**WHAT THE TASK REQUIRES:**
Your answer should be the exact lines of the data below from the one containing "def State.drover (s" through the one containing "core (R2). -/"; please include nothing else.

**MATERIAL FOR THE TASK:**

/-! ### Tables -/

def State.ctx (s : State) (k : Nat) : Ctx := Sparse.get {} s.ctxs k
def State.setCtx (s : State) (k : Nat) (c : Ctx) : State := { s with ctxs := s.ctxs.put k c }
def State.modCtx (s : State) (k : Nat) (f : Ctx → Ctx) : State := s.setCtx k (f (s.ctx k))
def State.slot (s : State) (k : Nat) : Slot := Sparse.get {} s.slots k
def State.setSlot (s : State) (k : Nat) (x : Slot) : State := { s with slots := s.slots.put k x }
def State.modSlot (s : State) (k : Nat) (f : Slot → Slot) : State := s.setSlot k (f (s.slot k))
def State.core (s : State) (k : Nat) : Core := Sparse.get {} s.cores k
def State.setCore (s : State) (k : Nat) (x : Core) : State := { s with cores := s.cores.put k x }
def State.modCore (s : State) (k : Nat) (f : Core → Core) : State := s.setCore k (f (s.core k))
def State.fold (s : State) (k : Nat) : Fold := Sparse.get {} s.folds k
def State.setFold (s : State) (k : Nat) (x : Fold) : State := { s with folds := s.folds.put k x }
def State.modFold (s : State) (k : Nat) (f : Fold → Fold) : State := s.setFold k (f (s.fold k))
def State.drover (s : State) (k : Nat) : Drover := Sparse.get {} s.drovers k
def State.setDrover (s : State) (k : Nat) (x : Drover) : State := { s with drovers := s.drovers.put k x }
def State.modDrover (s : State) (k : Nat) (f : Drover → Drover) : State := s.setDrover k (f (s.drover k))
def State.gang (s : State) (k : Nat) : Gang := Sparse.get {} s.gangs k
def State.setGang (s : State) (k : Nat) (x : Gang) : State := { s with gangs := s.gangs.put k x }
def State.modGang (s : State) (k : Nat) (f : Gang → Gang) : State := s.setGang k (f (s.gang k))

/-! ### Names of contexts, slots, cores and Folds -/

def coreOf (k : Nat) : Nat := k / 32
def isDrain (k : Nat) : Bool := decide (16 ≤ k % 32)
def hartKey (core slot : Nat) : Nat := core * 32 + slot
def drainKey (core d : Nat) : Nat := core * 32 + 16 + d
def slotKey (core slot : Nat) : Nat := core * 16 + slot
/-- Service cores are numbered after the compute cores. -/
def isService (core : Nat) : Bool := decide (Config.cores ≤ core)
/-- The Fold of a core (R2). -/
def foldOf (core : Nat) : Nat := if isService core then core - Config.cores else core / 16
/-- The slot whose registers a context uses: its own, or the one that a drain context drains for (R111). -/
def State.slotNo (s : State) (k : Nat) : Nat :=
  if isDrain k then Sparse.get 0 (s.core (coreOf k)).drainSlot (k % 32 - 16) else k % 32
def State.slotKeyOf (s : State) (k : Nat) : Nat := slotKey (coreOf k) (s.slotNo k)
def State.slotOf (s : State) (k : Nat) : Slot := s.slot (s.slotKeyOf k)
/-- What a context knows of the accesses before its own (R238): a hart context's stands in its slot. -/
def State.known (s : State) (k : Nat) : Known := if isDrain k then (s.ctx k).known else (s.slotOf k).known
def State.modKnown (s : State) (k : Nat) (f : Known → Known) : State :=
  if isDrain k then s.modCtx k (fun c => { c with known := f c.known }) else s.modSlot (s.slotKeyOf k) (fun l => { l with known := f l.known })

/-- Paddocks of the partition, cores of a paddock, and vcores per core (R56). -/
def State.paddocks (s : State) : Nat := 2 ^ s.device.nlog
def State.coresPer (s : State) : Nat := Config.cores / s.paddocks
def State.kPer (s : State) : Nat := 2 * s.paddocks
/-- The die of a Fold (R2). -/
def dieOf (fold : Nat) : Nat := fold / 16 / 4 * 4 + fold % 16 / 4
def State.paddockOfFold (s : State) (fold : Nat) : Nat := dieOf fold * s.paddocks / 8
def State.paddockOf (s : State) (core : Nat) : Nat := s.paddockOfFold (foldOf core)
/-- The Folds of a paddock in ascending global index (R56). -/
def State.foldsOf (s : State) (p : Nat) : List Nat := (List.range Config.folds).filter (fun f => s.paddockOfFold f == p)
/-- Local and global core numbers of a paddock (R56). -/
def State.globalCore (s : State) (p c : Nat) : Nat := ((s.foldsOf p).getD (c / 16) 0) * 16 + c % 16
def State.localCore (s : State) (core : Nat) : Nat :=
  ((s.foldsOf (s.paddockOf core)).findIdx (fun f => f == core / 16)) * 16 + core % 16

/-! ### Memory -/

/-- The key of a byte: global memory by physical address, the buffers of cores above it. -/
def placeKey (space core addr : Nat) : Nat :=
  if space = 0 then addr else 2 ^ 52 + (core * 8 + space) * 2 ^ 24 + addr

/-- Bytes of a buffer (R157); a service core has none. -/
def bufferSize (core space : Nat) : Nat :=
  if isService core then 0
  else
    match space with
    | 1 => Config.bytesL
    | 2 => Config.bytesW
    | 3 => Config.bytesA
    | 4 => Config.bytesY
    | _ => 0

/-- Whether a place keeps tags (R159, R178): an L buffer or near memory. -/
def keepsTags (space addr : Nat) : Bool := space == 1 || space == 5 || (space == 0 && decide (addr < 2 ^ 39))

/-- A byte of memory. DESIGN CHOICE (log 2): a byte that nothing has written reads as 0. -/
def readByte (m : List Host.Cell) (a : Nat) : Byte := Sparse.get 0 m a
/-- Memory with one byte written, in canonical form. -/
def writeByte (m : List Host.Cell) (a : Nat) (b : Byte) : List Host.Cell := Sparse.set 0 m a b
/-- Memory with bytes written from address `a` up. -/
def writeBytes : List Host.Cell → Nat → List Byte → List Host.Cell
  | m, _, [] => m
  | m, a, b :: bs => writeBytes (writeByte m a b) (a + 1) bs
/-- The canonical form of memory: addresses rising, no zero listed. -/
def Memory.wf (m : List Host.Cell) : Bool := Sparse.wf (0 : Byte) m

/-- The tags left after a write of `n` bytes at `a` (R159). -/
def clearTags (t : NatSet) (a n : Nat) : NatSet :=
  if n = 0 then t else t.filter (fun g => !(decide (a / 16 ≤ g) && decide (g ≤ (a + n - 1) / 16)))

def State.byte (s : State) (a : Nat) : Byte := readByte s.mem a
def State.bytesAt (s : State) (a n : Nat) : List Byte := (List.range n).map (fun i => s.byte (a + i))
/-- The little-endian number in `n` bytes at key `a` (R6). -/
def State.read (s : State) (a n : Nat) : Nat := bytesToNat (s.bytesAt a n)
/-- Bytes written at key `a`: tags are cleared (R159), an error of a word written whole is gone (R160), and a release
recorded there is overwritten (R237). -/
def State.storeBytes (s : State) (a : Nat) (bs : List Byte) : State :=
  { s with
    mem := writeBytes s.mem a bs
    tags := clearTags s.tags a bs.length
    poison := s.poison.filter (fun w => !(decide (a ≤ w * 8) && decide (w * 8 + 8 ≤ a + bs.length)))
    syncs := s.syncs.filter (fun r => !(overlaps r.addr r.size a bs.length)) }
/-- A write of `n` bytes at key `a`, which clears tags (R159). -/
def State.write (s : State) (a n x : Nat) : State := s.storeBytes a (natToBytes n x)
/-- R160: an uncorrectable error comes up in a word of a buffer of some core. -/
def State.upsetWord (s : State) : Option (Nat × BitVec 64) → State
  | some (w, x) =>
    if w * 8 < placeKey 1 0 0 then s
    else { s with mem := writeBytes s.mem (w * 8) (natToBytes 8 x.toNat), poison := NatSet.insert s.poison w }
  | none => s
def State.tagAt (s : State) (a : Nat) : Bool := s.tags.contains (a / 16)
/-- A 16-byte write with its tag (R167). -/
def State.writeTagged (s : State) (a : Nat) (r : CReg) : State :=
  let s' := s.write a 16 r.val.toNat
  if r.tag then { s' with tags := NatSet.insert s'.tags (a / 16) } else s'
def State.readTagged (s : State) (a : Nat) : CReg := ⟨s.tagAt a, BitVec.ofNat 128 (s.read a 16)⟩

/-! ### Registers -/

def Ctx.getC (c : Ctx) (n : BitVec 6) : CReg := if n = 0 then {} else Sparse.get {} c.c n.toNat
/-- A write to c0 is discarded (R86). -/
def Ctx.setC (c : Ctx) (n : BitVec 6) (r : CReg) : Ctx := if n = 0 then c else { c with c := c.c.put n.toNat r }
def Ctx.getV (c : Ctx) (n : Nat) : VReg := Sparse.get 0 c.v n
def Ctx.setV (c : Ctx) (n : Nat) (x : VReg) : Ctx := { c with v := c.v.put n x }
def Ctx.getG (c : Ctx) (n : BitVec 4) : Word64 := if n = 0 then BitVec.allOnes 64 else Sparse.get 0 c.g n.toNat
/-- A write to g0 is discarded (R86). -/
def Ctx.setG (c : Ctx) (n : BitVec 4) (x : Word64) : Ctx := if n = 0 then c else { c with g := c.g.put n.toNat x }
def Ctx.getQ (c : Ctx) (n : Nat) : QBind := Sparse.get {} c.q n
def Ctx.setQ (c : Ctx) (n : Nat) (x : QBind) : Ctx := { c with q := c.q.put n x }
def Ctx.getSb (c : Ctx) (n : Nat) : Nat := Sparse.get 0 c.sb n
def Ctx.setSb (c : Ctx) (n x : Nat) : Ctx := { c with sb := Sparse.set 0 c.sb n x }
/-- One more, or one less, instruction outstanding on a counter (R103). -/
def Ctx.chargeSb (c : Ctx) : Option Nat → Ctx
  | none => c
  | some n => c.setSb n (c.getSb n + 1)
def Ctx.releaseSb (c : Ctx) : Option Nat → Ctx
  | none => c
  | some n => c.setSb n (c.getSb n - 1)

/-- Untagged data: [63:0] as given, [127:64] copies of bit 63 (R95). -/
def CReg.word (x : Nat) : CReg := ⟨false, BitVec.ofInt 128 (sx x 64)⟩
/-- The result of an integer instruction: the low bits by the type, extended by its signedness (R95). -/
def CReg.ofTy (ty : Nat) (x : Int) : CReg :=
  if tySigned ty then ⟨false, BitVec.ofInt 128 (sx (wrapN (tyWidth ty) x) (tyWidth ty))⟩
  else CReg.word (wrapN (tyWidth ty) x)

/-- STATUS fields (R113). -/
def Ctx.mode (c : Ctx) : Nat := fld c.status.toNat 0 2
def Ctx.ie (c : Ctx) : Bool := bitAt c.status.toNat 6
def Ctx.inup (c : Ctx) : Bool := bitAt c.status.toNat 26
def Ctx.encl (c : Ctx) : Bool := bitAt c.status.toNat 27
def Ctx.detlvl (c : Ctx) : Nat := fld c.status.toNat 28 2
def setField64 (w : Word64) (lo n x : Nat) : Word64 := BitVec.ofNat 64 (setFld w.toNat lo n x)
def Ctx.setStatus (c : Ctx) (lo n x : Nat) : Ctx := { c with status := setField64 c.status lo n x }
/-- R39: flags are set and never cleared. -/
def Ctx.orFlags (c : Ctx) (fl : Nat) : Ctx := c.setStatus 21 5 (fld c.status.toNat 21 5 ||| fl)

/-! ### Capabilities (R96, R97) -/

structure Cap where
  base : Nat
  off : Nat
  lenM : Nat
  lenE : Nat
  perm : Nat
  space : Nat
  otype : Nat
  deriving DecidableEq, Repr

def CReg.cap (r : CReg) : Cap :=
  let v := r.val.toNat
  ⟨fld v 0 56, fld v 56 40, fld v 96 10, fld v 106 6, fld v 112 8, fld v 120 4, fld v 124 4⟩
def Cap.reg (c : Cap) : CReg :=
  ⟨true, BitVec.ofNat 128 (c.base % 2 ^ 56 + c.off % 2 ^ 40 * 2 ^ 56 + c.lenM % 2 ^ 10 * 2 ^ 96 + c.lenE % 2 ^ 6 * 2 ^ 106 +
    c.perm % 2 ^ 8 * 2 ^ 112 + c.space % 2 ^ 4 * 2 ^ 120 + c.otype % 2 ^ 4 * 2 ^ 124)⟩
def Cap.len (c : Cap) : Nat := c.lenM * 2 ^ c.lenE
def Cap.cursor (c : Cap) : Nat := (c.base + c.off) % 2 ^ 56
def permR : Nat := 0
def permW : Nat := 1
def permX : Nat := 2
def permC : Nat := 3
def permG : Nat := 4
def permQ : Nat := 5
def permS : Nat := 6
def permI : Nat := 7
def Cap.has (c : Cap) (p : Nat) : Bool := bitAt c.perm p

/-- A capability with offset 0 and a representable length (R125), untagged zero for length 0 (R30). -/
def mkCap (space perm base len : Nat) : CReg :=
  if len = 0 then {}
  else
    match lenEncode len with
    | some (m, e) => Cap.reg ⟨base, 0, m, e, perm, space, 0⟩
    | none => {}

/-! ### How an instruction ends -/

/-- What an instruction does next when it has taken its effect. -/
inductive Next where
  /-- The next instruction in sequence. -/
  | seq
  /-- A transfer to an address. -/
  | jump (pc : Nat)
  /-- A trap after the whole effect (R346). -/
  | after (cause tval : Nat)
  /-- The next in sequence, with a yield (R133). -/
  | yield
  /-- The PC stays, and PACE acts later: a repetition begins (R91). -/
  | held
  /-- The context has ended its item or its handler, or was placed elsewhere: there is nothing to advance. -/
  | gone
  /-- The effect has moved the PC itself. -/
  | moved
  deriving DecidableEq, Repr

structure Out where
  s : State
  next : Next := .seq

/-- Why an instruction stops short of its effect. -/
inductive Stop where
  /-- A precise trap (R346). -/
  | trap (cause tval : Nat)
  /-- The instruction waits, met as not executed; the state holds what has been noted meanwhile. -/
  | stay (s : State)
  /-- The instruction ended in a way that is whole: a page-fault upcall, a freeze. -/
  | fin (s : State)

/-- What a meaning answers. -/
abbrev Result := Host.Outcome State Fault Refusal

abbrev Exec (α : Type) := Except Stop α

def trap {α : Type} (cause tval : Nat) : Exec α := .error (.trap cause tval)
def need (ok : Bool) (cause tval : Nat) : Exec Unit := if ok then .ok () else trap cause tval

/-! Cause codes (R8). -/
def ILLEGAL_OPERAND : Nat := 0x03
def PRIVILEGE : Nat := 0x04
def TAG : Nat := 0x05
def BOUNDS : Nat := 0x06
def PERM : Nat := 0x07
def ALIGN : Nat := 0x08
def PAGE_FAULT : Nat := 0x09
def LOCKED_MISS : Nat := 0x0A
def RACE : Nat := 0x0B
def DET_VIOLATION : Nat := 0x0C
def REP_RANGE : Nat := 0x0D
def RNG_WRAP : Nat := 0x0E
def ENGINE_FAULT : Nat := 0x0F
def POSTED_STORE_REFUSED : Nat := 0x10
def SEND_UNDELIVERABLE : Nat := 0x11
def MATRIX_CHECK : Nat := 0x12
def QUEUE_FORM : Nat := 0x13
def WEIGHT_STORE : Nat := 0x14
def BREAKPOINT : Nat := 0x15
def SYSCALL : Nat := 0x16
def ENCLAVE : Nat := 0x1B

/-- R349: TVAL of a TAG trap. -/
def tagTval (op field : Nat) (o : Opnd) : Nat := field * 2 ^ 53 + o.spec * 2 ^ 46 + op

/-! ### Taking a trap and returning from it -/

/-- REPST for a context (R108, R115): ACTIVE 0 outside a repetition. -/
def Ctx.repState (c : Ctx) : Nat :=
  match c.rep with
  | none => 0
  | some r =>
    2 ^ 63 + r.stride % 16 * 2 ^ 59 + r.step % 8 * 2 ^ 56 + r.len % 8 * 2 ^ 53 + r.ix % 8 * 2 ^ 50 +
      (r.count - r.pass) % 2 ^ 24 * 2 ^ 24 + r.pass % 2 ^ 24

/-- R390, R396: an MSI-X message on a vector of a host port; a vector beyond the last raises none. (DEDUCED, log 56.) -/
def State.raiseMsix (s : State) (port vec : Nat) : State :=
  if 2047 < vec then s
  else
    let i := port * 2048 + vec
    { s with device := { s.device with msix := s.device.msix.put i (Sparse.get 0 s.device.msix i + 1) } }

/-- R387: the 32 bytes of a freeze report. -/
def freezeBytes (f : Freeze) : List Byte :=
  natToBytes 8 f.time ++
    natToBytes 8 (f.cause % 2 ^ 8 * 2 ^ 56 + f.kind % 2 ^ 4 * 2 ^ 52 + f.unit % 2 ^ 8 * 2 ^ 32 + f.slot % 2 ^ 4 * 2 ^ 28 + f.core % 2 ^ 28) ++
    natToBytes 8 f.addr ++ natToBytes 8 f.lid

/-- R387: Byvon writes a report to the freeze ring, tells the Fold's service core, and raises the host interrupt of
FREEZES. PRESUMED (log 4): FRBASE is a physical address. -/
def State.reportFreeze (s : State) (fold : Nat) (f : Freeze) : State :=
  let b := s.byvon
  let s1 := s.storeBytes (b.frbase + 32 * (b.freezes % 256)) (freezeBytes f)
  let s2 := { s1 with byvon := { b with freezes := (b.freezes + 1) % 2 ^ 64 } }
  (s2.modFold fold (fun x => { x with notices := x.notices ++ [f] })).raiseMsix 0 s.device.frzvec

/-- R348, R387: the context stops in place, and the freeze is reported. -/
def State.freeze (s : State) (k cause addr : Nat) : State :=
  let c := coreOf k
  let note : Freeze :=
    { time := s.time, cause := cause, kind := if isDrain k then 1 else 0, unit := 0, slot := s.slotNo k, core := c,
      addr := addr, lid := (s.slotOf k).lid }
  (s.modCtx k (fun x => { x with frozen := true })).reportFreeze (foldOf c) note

**TASK SOLUTION:**
def State.drover (s : State) (k : Nat) : Drover := Sparse.get {} s.drovers k
def State.setDrover (s : State) (k : Nat) (x : Drover) : State := { s with drovers := s.drovers.put k x }
def State.modDrover (s : State) (k : Nat) (f : Drover → Drover) : State := s.setDrover k (f (s.drover k))
def State.gang (s : State) (k : Nat) : Gang := Sparse.get {} s.gangs k
def State.setGang (s : State) (k : Nat) (x : Gang) : State := { s with gangs := s.gangs.put k x }
def State.modGang (s : State) (k : Nat) (f : Gang → Gang) : State := s.setGang k (f (s.gang k))

/-! ### Names of contexts, slots, cores and Folds -/

def coreOf (k : Nat) : Nat := k / 32
def isDrain (k : Nat) : Bool := decide (16 ≤ k % 32)
def hartKey (core slot : Nat) : Nat := core * 32 + slot
def drainKey (core d : Nat) : Nat := core * 32 + 16 + d
def slotKey (core slot : Nat) : Nat := core * 16 + slot
/-- Service cores are numbered after the compute cores. -/
def isService (core : Nat) : Bool := decide (Config.cores ≤ core)
/-- The Fold of a core (R2). -/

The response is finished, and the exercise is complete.